Just as the level of passenger service evokes a bygone era (a nightly sleeper to Chicago?), so does the passenger terminal. It's big – not quite cathedral scale, but big enough to give the Capital Region a rail gateway that the community can be proud of.
The main hall, ringed by balconies and sporting an impressively tall windows, has a genuinely grand feeling. The peaked roof soaring above evokes a feeling of being in some great Gothic hunting lodge or library. The tall windows looked impressive and inspiring even in the darkness.
The colors work together like players in a string quartet: elegant pink granite, rich brown wood, green-painted steel structural and ornamental elements, cream-colored walls, all of it anchored and reflected and amplified by very attractive designs in the floor tiling.

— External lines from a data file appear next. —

/-- The waits of every Stall and ring as the scheduler leaves them (02 R98; 03 R150). The registers read `rcpWaits` and
`quotaWaits`, which hold between scheduler steps too. -/
def refreshWaits (s : State) : State :=
  let s1 := s.rings.foldl (fun t p =>
    let st := p.1 / 4
    let q := p.1 % 4
    let w := rcpWaits s st q
    if p.2.rcpWait == w then t else modRing t st q (fun r => { r with rcpWait := w })) s
  s.stalls.foldl (fun t p =>
    let w := quotaWaits s p.1
    if p.2.quotaWait == w then t else modStall t p.1 (fun x => { x with quotaWait := w })) s1

/-- The order that the scheduler takes next, with the state it leaves: the Admin ring's head before all others and without a
deficit; then, of the kind, an order to be run again; then by weight. Orders that need no engine go by Stall and ring
(03 R147 to R152; log entry 62). -/
def chooseOrder (k : Option EngKind) (s : State) : Option (Order × State) :=
  match (headOf s 0 0).filter (dispatchable s) with
  | some o => some (o, s)
  | none =>
    match s.orders.find? (fun o => o.stage == .redo && costKind o == k && (instsFor s o).isSome && !waitsKeeper s o && !bufferWait s o) with
    | some o => some (o, s)
    | none =>
      match k with
      | some k => nextByWeight k s
      | none => (offers s none).head?.map (fun p => (p.2, s))

/-- DISPATCH (03 R147 to R152): the scheduler dispatches one order of a kind, or one that needs no engine; not during a part
Hold (11 R488). -/
def execDispatch (k : Option EngKind) (t : Nat) (s : State) : Res :=
  coreAct (fun s =>
    let s := tick t s
    if inHold s then s
    else
      let s := clearIdles s
      let s1 := match chooseOrder k s with
        | none => s
        | some (o, s) =>
          match instsFor s o with
          | none => s
          | some l => if o.stage == .redo then restartOrder o l s else startOrder o l s
      refreshWaits (clearIdles s1)) s

-- The waits of a dispatched order -------------------------------------------------------------------------------------------

/-- NO_OPERATION (02 R79): it touches no engine and completes with status 0. -/
def execNoOperation (id : Nat) (s : State) : Res :=
  coreAct (fun s => match order? s id with
    | none => s
    | some o => if o.opcode ≠ 0 || o.stage != .ready then s else queueOutput id (complete id 0 0 s)) s

/-- KEY_CACHE_FILL_DONE (08 R387; 11 R499): the keys of an order are in the Muniment. A record whose two copies differ or
that has an uncorrectable word leaves no entry, makes a Note, and the order is run again (log entry 63). -/
def execKeyCacheFillDone (id : Nat) (copiesAgree integrityOk : Bool) (t : Nat) (s : State) : Res :=
  coreAct (fun s =>
    let s := tick t s
    match order? s id with
    | none => s
    | some o =>
      if o.stage != .waitFill then s
      else
        let s1 := { s with munim := { s.munim with fillBufs := s.munim.fillBufs.filter (fun i => i != id) } }
        if copiesAgree && integrityOk then keysPresent id s1
        else reexec id (note 0x04 7 ((engineKeys o).foldl (fun s p => dropCached p.1 s) s1)) ) s

/-- LOOM_RESEED_ARRIVAL (05 R244): a Loom that waited for its reseed goes on. -/
def execLoomReseedArrival (i : Nat) (s : State) : Res :=
  coreAct (fun s =>
    if !s.drbg.up || !(inst s .loom i).needReseed then s
    else
      let s1 := (draw 64 (modInst s .loom i (fun x => { x with needReseed := false }))).2
      { s1 with orders := s1.orders.map (fun o =>
          if o.stage == .waitSeed && o.insts.contains (.loom, i) then { o with stage := .ready } else o) }) s

/-- WORKING_KEY_IDLE_EXPIRY (04 R192): the working-key register of an instance idle for 1 us is cleared. -/
def execWorkingKeyIdleExpiry (k : EngKind) (i : Nat) (s : State) : Res :=
  coreAct (fun s =>
    if load s k i = 0 then modInst s k i (fun x => { x with wregs := [] }) else s) s

/-- What a completed read brings is put in its place. -/
def putPart (part : InPart) (b : Bytes) (o : Order) : Order :=
  match part with
  | .input => { o with input := some b }
  | .aux => { o with aux := some b }
  | .pass2 => { o with pass2 := some b }

/-- Whether an order waits for a part of its host input. -/
def wantsPart (o : Order) : InPart → Bool
  | .input => o.input.isNone
  | .aux => o.aux.isNone
  | .pass2 => o.input.isSome && o.aux.isSome && o.pass2.isNone

/-- Length of a part. -/
def partLen (o : Order) : InPart → Nat | .aux => o.auxLen | _ => o.inLen

/-- A Loom order whose lanes wait for a reseed waits for it; any other that has all it needs is ready (05 R244). -/
def inputReady (s : State) (o : Order) : Stage :=
  if o.insts.any (fun p => p.1 == .loom && (inst s .loom p.2).needReseed) then .waitSeed else .ready

/-- The input of a Loom order fills a half of the Loom's input buffer (05 R241, R279). -/
def fillHalf (o : Order) (s : State) : State :=
  (o.insts.filter (fun p => p.1 == .loom)).foldl (fun s p => modInst s p.1 p.2 (fun x =>
    { x with loomBufs := ({ order := o.id, stall := o.stall } :: x.loomBufs.filter (fun b => b.order != o.id)).take 2 })) s

/-- INPUT_READ_COMPLETION (02 R112, R113; 05 R264): the data of a host range of an order, or the failure that ends it. Data
short of the range reads as zeros beyond it. -/
def execInputReadCompletion (id : Nat) (part : InPart) (rr : ReadRes) (t : Nat) (s : State) : Res :=
  coreAct (fun s =>
    let s := tick t s
    finishInvs (match order? s id with
    | none => s
    | some o =>
      if o.stage != .waitInput || !wantsPart o part then s
      else
        match rr, readStatus rr with
        | .data b, _ =>
          let o1 := putPart part (fit (partLen o part) b) o
          let full := o1.input.isSome && o1.aux.isSome
          let n := partLen o part
          perfAdd 2 n (modStall (modOrder (if full then fillHalf o1 s else s) id (fun x =>
            { putPart part (fit n b) x with stage := if full then inputReady s o1 else .waitInput })) o.stall
            (fun x => { x with bytesIn := x.bytesIn + n }))
        | _, some f => complete id f.1 f.2 s
        | _, none => s)) s

-- Translations ---------------------------------------------------------------------------------------------------------------

/-- The output pages of an order. -/
def outPages (o : Order) : List Nat :=
  if inlineOut o then [] else pagesOf o.outIova o.outCap ++ (if auxIsOutput o then pagesOf o.auxIova o.auxLen else [])

/-- What a translation means for an order that waits for input: its reads of the page are issued, or it ends (02 R112). -/
def translatedRead (st page : Nat) (s : State) (o : Order) : State :=
  let rs := (openRanges o).filter (fun p => (pagesOf p.1 p.2).contains page)
  if o.stall != st || rs.isEmpty then s
  else
    match rs.findSome? (fun p => readFault s st p.1 p.2) with
    | some f => complete o.id f.1 f.2 s
    | none => emits ((rs.map (fun p => readReqs s st (inPage p.1 p.2 page).1 (inPage p.1 p.2 page).2)).flatten) s

/-- What a translation means for an order's output: a fault is kept for an order whose result is not there yet (02 R680). -/
def translatedWrite (st page : Nat) (s : State) (o : Order) : State :=
  if o.stall != st || !(outPages o).contains page || !isDispatched o || o.stage == .done then s
  else match writeFault s st page with
    | some code => modOrder s o.id (fun x => { x with wfault := x.wfault.filter (fun f => f.1 != page) ++ [(page, code)] })
    | none => s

And it's a busy enough place to support a nice range of retailers, including a full sit-down restaurant, a big bookstore/newsstand, and other shops. It was enough to be useful, anyway, to those of us on the Lake Shore Limited (Boston to Chicago, with a two-hour layover in Albany) who wanted to escape the train for awhile and wander around.
All this in a station that, praise be, was actually designed and built in the modern era, opening in 2002.
I'd been through it before, but never had a chance to explore the station since it opened. (In earlier days, my primary memories of Albany are of the downtown bus station, which I used to visit a girlfriend. Later, while in college in the 1980s, I would take Amtrak from NYC up to visit a high school friend at Rennsalaer Polytechnic Institute, but I recall the station being little more than a platform in the middle of nowhere.
Of course prior to all this, Albany was home to Albany Union Station, an enormous Beaux Arts station from the late 19th century right in center of downtown. Here it is:
With rail service in decline, then-tenant Penn Central moved out in December 1968, and the majestic building fell into serious disrepair. Fortunately, a bank renovated it in the 1980s, and it's back in business today, though not as a rail station.
Which takes us back to the present station, about a mile-and-a-half away and across the Hudson from downtown Albany. Although it was dark, I ventured out front to see if the station's exterior lived up to the inside. I wasn't disappointed. The place has the same feel – a structure of consequence that gives the feeling that something important happens here.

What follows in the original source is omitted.